I'm new here, so hello to everyone.

I got the exact same problem, but with 3 bleed nipples! I wanted to bleed my brakes and one by one they just kept snapping off. After 3 snapped off I didn't even bother with the 4th one. I was using as little force as possible and was trying to turn them gently but they just snapped right off. My callipers are really rusty and old, probably haven't been changed ever since the car was new (2002). 

I'm really not in a position to be replacing all brake callipers and would prefer to leave them as is. 

My main question here is, since they snapped right off without even turning a bit and are sealed in place by rust, there is no brake fluid leaking or anything, the brakes are working fine, would it be dangerous if I left them broken off, but sitting tight, at least for a few months?
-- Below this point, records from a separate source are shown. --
-- ==== Sys2Proof/Machine/State.lean ====
section
/-! DEFINITION. Machine/State.lean: the state of the SV4 as plain data: every piece of state the spec names, each field's
docstring giving its name, width, the rule that names it (two digits: the spec file) and its reset value, which is the
field's default. A sparse table reads its element's default where no entry is listed. -/
namespace Sys2Proof.Machine

/-- Why step stops with a fault. -/
inductive Fault where
  /-- Raised by step when State.agent names neither a core nor a Proem thread; no run from reset reaches it. Safe. -/
  | noAgent
deriving DecidableEq, Repr

/-- Why the model gives an instruction no meaning. -/
inductive Refusal where
  /-- Raised by exec for an instruction of the opcode table that has no meaning yet. Safe. -/
  | notModelled (mnemonic : String)
deriving DecidableEq, Repr

/-- One temperature sensor's entry PKG.TEMP[n] (01_package_power.md R20). -/
structure TempEntry where
  /-- PKG.TEMP[n].V, 1 bit; 01 R20; reset 0 -/
  v : Bool := false
  /-- PKG.TEMP[n].T, 16 bits, signed, 1/16 degree; 01 R20; reset 0 -/
  t : BitVec 16 := 0
deriving DecidableEq, Repr

/-- The package window, throttling and start sequencer (01_package_power.md). -/
structure Pkg where
  /-- PKG.BOOTST.STAGE, 8 bits; 01 R35; reset 0 -/
  stage : Nat := 0
  /-- PKG.BOOTST.MODE, 4 bits: 0 starting, 1 normal, 2 minimal; 01 R35; reset 0 -/
  mode : Nat := 0
  /-- PKG.BOOTST.REASON, 8 bits; 01 R35; reset 0 -/
  reason : Nat := 0
  /-- PKG.BOOTST.SVN, 16 bits; 01 R35; reset 0 -/
  svn : Nat := 0
  /-- PKG.BOOTST.FAILS, 4 bits; 01 R35; reset 0 -/
  failsRead : Nat := 0
  /-- PKG.BOOTST.EARLY, 2 bits, kept by a warm reset; 01 R32 R35; reset 0 -/
  early : Nat := 0
  /-- TIME at which the start in progress began (the 2 s watchdog); 01 R32; DESIGN CHOICE 0 [log 10] -/
  startAt : Nat := 0
  /-- TIME at which the stage in progress was entered (its time bound); 01 R32; DESIGN CHOICE 0 [log 10] -/
  stageAt : Nat := 0
  /-- the boot ROM has written FAILS in this start, 1 bit; 01 R33; reset false -/
  romWrote : Bool := false
  /-- the SVN floors to raise at stage 0x08 (firmware, configuration), 16 bits each; 01 R29; reset 0 -/
  newFwSvn : Nat := 0
  /-- see newFwSvn; 01 R29; reset 0 -/
  newCfgSvn : Nat := 0
  /-- stage 0x01 timed out: every loop stopped, only PKG.BOOTST answers; 01 R32; reset false -/
  stuckPower : Bool := false
  /-- RESET_N is low or the rails are down: nothing runs; 01 R17 R30; DEDUCED true: the board has not yet released RESET_N [log 11] -/
  held : Bool := true
  /-- PKG.PCAP[11:0], 12 bits; 01 R37; reset cfg, DESIGN CHOICE 2600 until stage 0x04 applies the blob [log 12] -/
  pcap : Nat := 2600
  /-- base Ethernet MAC address of the configuration blob, 48 bits; 01 R28; DESIGN CHOICE 0 until stage 0x04 [log 12] -/
  macBase : Nat := 0
  /-- number of virtual functions of the configuration blob, 0 to 64; 01 R28; DESIGN CHOICE 0 until stage 0x04 [log 12] -/
  nVf : Nat := 0
  /-- PKG.PWR[11:0], mean power in watts, 12 bits; 01 R18 R37; DESIGN CHOICE 0 until the first estimate [log 10] -/
  pwr : Nat := 0
  /-- PKG.DEVID, 32 bytes; 01 R27; DESIGN CHOICE zeros until stage 0x02 derives the identity [log 10] -/
  devid : List Byte := List.replicate 32 0
  /-- PKG.TEMP[0..616]; 01 R20; reset V 0, T 0 -/
  temp : SMap TempEntry := []
  /-- package power throttle level, 0 to 3; 01 R18; DESIGN CHOICE 0 [log 10] -/
  powerLevel : Nat := 0
  /-- TIME of the last change of the package power level; 01 R18; DESIGN CHOICE 0 [log 10] -/
  powerLevelAt : Nat := 0
  /-- thermal level 0 to 3 of compute dies 0 to 3 and (key 4) of the hub; 01 R21 R23; reset 0 -/
  thermal : SMap Nat := []
  /-- thermal trip: every clock but TIME's stopped, THERMTRIP_N asserted; 01 R21; reset false -/
  tripped : Bool := false
  /-- ALERT_N asserted; 01 R32 R36; reset false -/
  alert : Bool := false
  /-- TAR.SEQ sweep count, 16 bits; 01 R23; reset 0 -/
  sweep : BitVec 16 := 0
  /-- HBM stacks whose controller wants doubled refresh from the next boundary, 12 bits; 01 R22; reset 0 -/
  refreshWant : BitVec 12 := 0
  /-- HBM stacks running doubled refresh, 12 bits; 01 R22; reset 0 -/
  refreshNow : BitVec 12 := 0
  /-- TAR.RFX: refreshNow as the last sweep's end found it, 12 bits; 01 R23 R24; reset 0 -/
  tarRfx : BitVec 12 := 0
  /-- TAR.LVL of compute dies 0 to 3: the throttle level in force as the last sweep's end found it, 2 bits; 01 R23 R24; reset 0 -/
  tarLevel : SMap Nat := []
  /-- HBM stacks that accept requests on every second cycle only, 12 bits; 01 R22; reset 0 -/
  halfRate : BitVec 12 := 0
deriving DecidableEq, Repr

/-- A firmware slot of the boot flash (04_host_interface.md R110). -/
structure FwSlot where
  /-- a complete staged image stands in the slot; 04 R110; kept across resets; DESIGN CHOICE false [log 13] -/
  valid : Bool := false
  /-- the image bytes; 04 R110; kept across resets; DESIGN CHOICE empty [log 13] -/
  image : List Byte := []
deriving DecidableEq, Repr

/-- The boot flash (01 R27 R28 R29, 04 R110 R111): kept across every reset. -/
structure Flash where
  /-- replay-protected FAILS, 1 byte, 0 to 3; 01 R29; DESIGN CHOICE 0 [log 13] -/
  fails : Nat := 0
  /-- replay-protected LASTREASON, 1 byte; 01 R29; DESIGN CHOICE 0 [log 13] -/
  lastReason : Nat := 0
  /-- replay-protected FWSVN, 2 bytes; 01 R29; DESIGN CHOICE 0 [log 13] -/
  fwSvn : Nat := 0
  /-- replay-protected CFGSVN, 2 bytes; 01 R29; DESIGN CHOICE 0 [log 13] -/
  cfgSvn : Nat := 0
  /-- replay-protected OPKEY, 32 bytes; 01 R29; DESIGN CHOICE zeros [log 13] -/
  opKey : List Byte := List.replicate 32 0
  /-- the replay-protected block's write counter, 32 bits; 01 R29, 04 R111; DESIGN CHOICE 0 [log 13] -/
  writes : Nat := 0
  /-- HMAC-SHA-256 that the block's last write carried over the data and the write counter, 32 bytes; none: the block as the factory left
  it, authentic; 01 R29; DESIGN CHOICE none [log 13] -/
  mac : Option (List Byte) := none
  /-- helper data of the PUF's reconstruction; 01 R27; DESIGN CHOICE empty [log 13] -/
  helper : List Byte := []
  /-- firmware slots A (key 0) and B (key 1); 04 R110; DESIGN CHOICE empty [log 13] -/
  slots : SMap FwSlot := []
  /-- active firmware slot, 0 or 1: the one that a start reads; 04 R110; DESIGN CHOICE 0 [log 13] -/
  active : Nat := 0
  /-- the slot that FW_ACTIVATE mode 1 marked for the next start; 04 R110; DESIGN CHOICE none [log 13] -/
  next : Option Nat := none
  /-- the configuration blob's bytes 0 to 63 and its signature; 01 R28; DESIGN CHOICE empty [log 13] -/
  blob : List Byte := []
deriving DecidableEq, Repr

/-- An Ethernet port's registers (02_ethernet_sessions.md R62 R63). -/
structure EthPort where
  /-- ETH.PCTL[n].MTU, 14 bits; 02 R62; reset 0x5DC -/
  mtu : Nat := 0x5DC
  /-- ETH.PCTL[n].SPEED, 2 bits; 02 R62; reset 0 -/
  speed : Nat := 0
  /-- ETH.PCTL[n].AN, 1 bit; 02 R62; reset 1 -/
  an : Bool := true
  /-- ETH.PCTL[n].EN, 1 bit; 02 R62; reset 0 -/
  en : Bool := false
  /-- ETH.PSTAT[n].SPEED, speed in force, 2 bits; 02 R63; reset 0 -/
  speedNow : Nat := 0
  /-- ETH.PSTAT[n].AL, 1 bit; 02 R63; reset 0 -/
  al : Bool := false
  /-- ETH.PSTAT[n].LINK, 1 bit; 02 R63; reset 0 -/
  link : Bool := false
  /-- rotating pointer of the receive-queue service, 0 to 63; 02 R41; DESIGN CHOICE 0 [log 10] -/
  pointer : Nat := 0
  /-- the slow-path queue, at most 256 frames, oldest first; 02 R40; DESIGN CHOICE empty [log 10] -/
  slow : List (List Byte) := []
  /-- CERTREQs answered in the current second, and the second they count for; 02 R50; DESIGN CHOICE 0 [log 10] -/
  certCount : Nat := 0
  /-- see certCount; 02 R50; DESIGN CHOICE 0 [log 10] -/
  certSecond : Nat := 0
deriving DecidableEq, Repr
Or can this cause brake failure in any way?


----------



## VDO (May 10, 2014)

Snap On have reverse drill bits. Perfect for getting out smaller problems like a bleed nipple. Just don't go too big or you'll mangle the thread.


----------



## Kist2001 (Dec 22, 2014)

I know this is old but I believe a brake shop can weld a nut to the broken part and remove the stuck bolt.


----------



## ol' grouch (Dec 27, 2014)

Kist2001 said:


> I know this is old but I believe a brake shop can weld a nut to the broken part and remove the stuck bolt.


Just replacing is the way to go. I've done brakes for nearly 50 years. If the bleeder breaks off, you have interior rust and the cylinder or caliper is probably junk. Usually to the point of not being rebuildable. A bit more money but less aggravation as you won't be buying a rebuild kit you may not be able to use anyway.


----------